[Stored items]
· · · · · · ·
/-- Swaps, protection and line registers (R236, R241, R243, R244, R247, R248, R254, R255). A swap armed too late is refused;
one armed can be taken back before frame N − 16; the window writes the page that is not active; a defect whose hold-off
ends raises its group's request, WTR ends, a command sets the group's request, and the selector follows the request in
force; the lanes of an enabled port lock unless its laser die is cold (R432); the clear returns the counters to 0.

Rests on a choice of the model: log entry 50. -/
def Obligations.LineSwitchCommands : Prop :=
  ∀ (s : State) p, s.canonical = true →
    (s.takesWrite 16 = true → s.flt.armed = [] → p < 4 → ∃ t, exec (.swapArm p) s = .next t ∧
      if s.get64 (F.TSI_SWAP_AT_LO_FNUM.ix p) (F.TSI_SWAP_AT_HI_FNUM.ix p) < s.txFnum p + 17 then
        t.newest = some (0xA4, .ce, locLine p) ∧ t.line p = s.line p
      else (t.line p).armed = some (s.get64 (F.TSI_SWAP_AT_LO_FNUM.ix p) (F.TSI_SWAP_AT_HI_FNUM.ix p)) ∧
        t.getBit F.TSI_STAT_ARMED p = true) ∧
    (∀ n, s.takesWrite 16 = true → (s.line p).armed = some n → ∃ t, exec (.swapCancel p) s = .next t ∧
      if s.txFnum p + 16 < n then (t.line p).armed = none ∧ t.getBit F.TSI_STAT_ARMED p = false else t = s) ∧
    (s.takesWrite 16 = true → p < 4 → ∃ t, exec (.rxReady p) s = .next t ∧ t.getBit F.TSI_STAT_RX_READY p = true) ∧
    (∀ rx slot entry, s.takesWrite 16 = true → ∃ t, exec (.tsiWindowWrite rx p slot entry) s = .next t ∧
      t.pageEntry p (b2n rx) (1 - s.activePage p (b2n rx)) slot = entry / 2 ^ 15 % 2 * 2 ^ 15 + entry % 256 ∧
      ∀ n, slot < 64 → n < 64 → t.pageEntry p (b2n rx) (s.activePage p (b2n rx)) n =
        s.pageEntry p (b2n rx) (s.activePage p (b2n rx)) n) ∧
    (∀ degrade, ∃ t, exec (.holdOffEnd p degrade) s = .next t ∧
      if s.getBit (if degrade then F.LHL_STAT_SD else F.LHL_STAT_SF) p = true then
        (match isProtection p, degrade with
          | false, false => (t.group (groupOf p)).sfW
          | false, true => (t.group (groupOf p)).sdW
          | true, false => (t.group (groupOf p)).sfP
          | true, true => (t.group (groupOf p)).sdP) = true
      else t = s) ∧
    (∀ g, ∃ t, exec (.wtrExpiry g) s = .next t ∧ if (s.group g).wtr = true then (t.group g).wtr = false ∧
      t.get (F.LHL_PG_STAT_WTR_LEFT.ix g) = 0 else t = s) ∧
    (∀ g cmd, s.takesWrite 15 = true → ∃ t, exec (.lhlPgCmd g cmd) s = .next t ∧ t.get (F.LHL_PG_CMD_CMD.ix g) = cmd % 4 ∧
      (s.get (F.LHL_PG_CFG_MODE.ix g) = 1 → cmd = 1 → t.get (F.LHL_PG_STAT_REQ.ix g) = 9)) ∧
    (∀ g us, s.flt.armed = [] → ∃ t, exec (.protectionSwitch g us) s = .next t ∧ if s.get (F.LHL_PG_CFG_MODE.ix g) = 0 ∨
        toProtection (s.get (F.LHL_PG_STAT_REQ.ix g)) = s.flag (F.LHL_PG_STAT_SELECTED.ix g) then t = s
      else t.flag (F.LHL_PG_STAT_SELECTED.ix g) = toProtection (s.get (F.LHL_PG_STAT_REQ.ix g)) ∧
        t.get (F.LHL_PG_LAST_US.ix g) = min us 65535 ∧
        t.get (F.LHL_PG_LAST_SWITCHES.ix g) = satAdd 16 (s.get (F.LHL_PG_LAST_SWITCHES.ix g)) 1) ∧
    (s.takesWrite 15 = true → ∃ t, exec (.lhlCntClr p) s = .next t ∧ t.get (F.LHL_CNT_CAND_FULL.ix p) = 0 ∧
      t.get (F.LHL_CNT_FNUM_JUMP.ix p) = 0 ∧ t.get (F.LHL_CNT_MSG_BAD.ix p) = 0 ∧ t.get (F.LHL_CNT_LOA.ix p) = 0 ∧
      t.get (F.LHL_PM_SECS_ES.ix p) = 0 ∧ t.get (F.LHL_PM_SECS_SES.ix p) = 0 ∧ t.get (F.LHL_PM_SECS_FE_ES.ix p) = 0) ∧
    (bit (beAt (imgBody s.image 0x8009 0) (32 + 16 * p) 1) 7 = true → s.img.first = true → s.causeOn p = false →
      s.fatal = false → ∃ t, exec (.lineLanesLocked p) s = .next t ∧ if s.portCold (16 + p) = true then t = s
      else t.get (F.LHL_PORT_STAT_LOS.ix p) = 0 ∧ (t.line p).txOn = true ∧
        (s.get (F.LHL_ALIGN_STAT_STATE.ix p) = 0 → t.get (F.LHL_ALIGN_STAT_STATE.ix p) = 1))

/-- Segments (R21, R29, R256–R260, R266, R282, R286, R288, R331). A segment that may cross the line, handed over on a
running flow with room in its window and in the retain buffer, takes the next SEQ and waits in Sluice; a full window holds it
back; a received segment whose tag fails is counted, one received before or of another step is STALE, and one that is new
puts its block at its place; zero stands in the place of an absent peer's object; a STEP_CTL with this gateway's digest
counts for its site, and any other abandons the step; the clear returns a flow's counters to 0.

Rests on choices of the model: log entries 51, 69. -/
def Obligations.SegmentCommands : Prop :=
  ∀ (s : State) (r : FlowRec), s.canonical = true →
    (∀ q : SegReq, imgFlow s.image q.flow = some r → r.flow = q.flow → (s.txFlow q.flow).owed = [] →
      q.kind ≠ 1 ∨ s.ctlSent r (s.building % 2 ^ 32, s.commitMask) = true → ∃ t, exec (.segmentHandoff q) s = .next t ∧
      if s.mayCross r q = false ∨ s.flowSends r = false ∨ r.win ≤ seqAhead (s.txNextSeq q.flow) (s.ackCum q.flow) then t = s
      else ∀ k ke, s.txKey r = .key k ke →
        let x := s.rangeFaults 0 (if q.kind = 3 ∨ q.kind = 5 then [] else [(q.addr, min q.len 16384)]) []
        x.1 = false → s.retainFits (x.2.makeSeg r q k ke).1.wire.length = true →
        t.txNextSeq q.flow = seq48 (s.txNextSeq q.flow + 1) ∧
        ∃ y : QSeg, y.seg.req = q ∧ y.seg.seq = s.txNextSeq q.flow ∧
          ((∃ x ∈ t.slu.queues, y ∈ x.2) ∨ ∃ l, Tab.find t.slu.held q.flow = some l ∧ y ∈ l)) ∧
    (∀ p f place bs key, imgFlow s.image f = some r → r.receives = true → s.fatal = false → s.cryPaused = false →
      (bit s.commitMask r.site && s.absentPeer r.site && r.gw == imgGw s.image) = false →
      s.flt.armed = [] → bs = skipFill (Tab.get [] (s.line p).rx f).length (Tab.get [] (s.line p).rx f) →
      segStart bs = true → (parseSeg bs).length ≤ bs.length → s.lineBuffer p (parseSeg bs).length = none →
      kepochOk (parseSeg bs).kepoch (s.get (F.CRY_KSLOT_EPOCH_KEPOCH_MIN.ix r.kslot)) = true →
      s.rxKey r (parseSeg bs).kepoch = some key → s.noRefusals → ∃ t, exec (.segmentReceive p f place) s = .next t ∧
      let h := parseSeg bs
      let iv := segIv h.kepoch h.flow h.seq
      let ct := slice bs 32 (16 * h.blen.sum)
      if gcmTag key iv (bs.take 32) ct ≠ slice bs (32 + 16 * h.blen.sum) 16 ∨ h.flow ≠ r.flow then
        t.get (F.MLR_FLOW_CNT_A_TAG_FAIL.ix r.flow) = satAdd 16 (s.get (F.MLR_FLOW_CNT_A_TAG_FAIL.ix r.flow)) 1
      else if s.gotSeq r.flow h.seq = true ∨
          (seqLess h.seq (seq48 (s.rxCum r.flow + r.win)) = true ∧ s.belongs r.site h = false) then
        t.get (F.MLR_FLOW_CNT_B_STALE.ix r.flow) = satAdd 16 (s.get (F.MLR_FLOW_CNT_B_STALE.ix r.flow)) 1
      else ∀ d, seqLess h.seq (seq48 (s.rxCum r.flow + r.win)) = true → h.kind ≠ 3 → h.kind ≠ 5 →
        decodeAll (s.btables.map Prod.snd) (segBlocks h.blen (gcmXor key iv ct)) = .ok [d] →
        s.openRange (place.addr + 4096 * h.blk) (d.take (place.bytes - 4096 * h.blk)).length →
        ∀ j b, (d.take (place.bytes - 4096 * h.blk))[j]? = some b → t.readByte (place.addr + 4096 * h.blk + j) = b) ∧
    (∀ p f (place : SegPlace), imgFlow s.image f = some r → r.receives = true → s.fatal = false → s.cryPaused = false →
      (bit s.commitMask r.site && s.absentPeer r.site && r.gw == imgGw s.image) = true →
      (f, place.addr) ∉ s.mlr.zeroed → s.openRange place.addr place.bytes → s.noRefusals →
      ∃ t, exec (.segmentReceive p f place) s = .next t ∧ ∀ i < place.bytes, t.readByte (place.addr + i) = 0#8) ∧
    (∀ c rest, s.mlr.ctl = c :: rest → s.flt.armed = [] → s.noneWait → (∀ k, (s.pool k).waiting = []) →
      ∃ t, exec .stepCtl s = .next t ∧ t.mlr.ctl = rest ∧
      if c.digest = s.shardDigest then ((imgFlow s.image c.flow).map fun r => r.site).getD 0 ∈ t.mbr.stepCtl
      else t.newest = some (0xB4, .uc, s.locFlow c.flow) ∧
        (s.get F.UPD_STEP_STAT_STATE ≠ 0 → t.step.abandoned = true)) ∧
    (∀ f, s.takesWrite 17 = true → ∃ t, exec (.mlrFlowCntClr f) s = .next t ∧ t.get (F.MLR_FLOW_CNT_A_RESENT.ix f) = 0 ∧
      t.get (F.MLR_FLOW_CNT_A_TAG_FAIL.ix f) = 0 ∧ t.get (F.MLR_FLOW_CNT_B_REPLACED.ix f) = 0 ∧
      t.get (F.MLR_FLOW_CNT_B_STALE.ix f) = 0 ∧ t.get (F.MLR_FLOW_STAT_DELIM_LOSS.ix f) = 0)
· · · · · · ·
▶ **Prompt**: Take the lines above from the first through the one containing "t.newest = some (0xA4, .ce, locLine" and reproduce them exactly; include nothing else.

▶ **Answer to this task**:
/-- Swaps, protection and line registers (R236, R241, R243, R244, R247, R248, R254, R255). A swap armed too late is refused;
one armed can be taken back before frame N − 16; the window writes the page that is not active; a defect whose hold-off
ends raises its group's request, WTR ends, a command sets the group's request, and the selector follows the request in
force; the lanes of an enabled port lock unless its laser die is cold (R432); the clear returns the counters to 0.

Rests on a choice of the model: log entry 50. -/
def Obligations.LineSwitchCommands : Prop :=
  ∀ (s : State) p, s.canonical = true →
    (s.takesWrite 16 = true → s.flt.armed = [] → p < 4 → ∃ t, exec (.swapArm p) s = .next t ∧
      if s.get64 (F.TSI_SWAP_AT_LO_FNUM.ix p) (F.TSI_SWAP_AT_HI_FNUM.ix p) < s.txFnum p + 17 then
        t.newest = some (0xA4, .ce, locLine p) ∧ t.line p = s.line p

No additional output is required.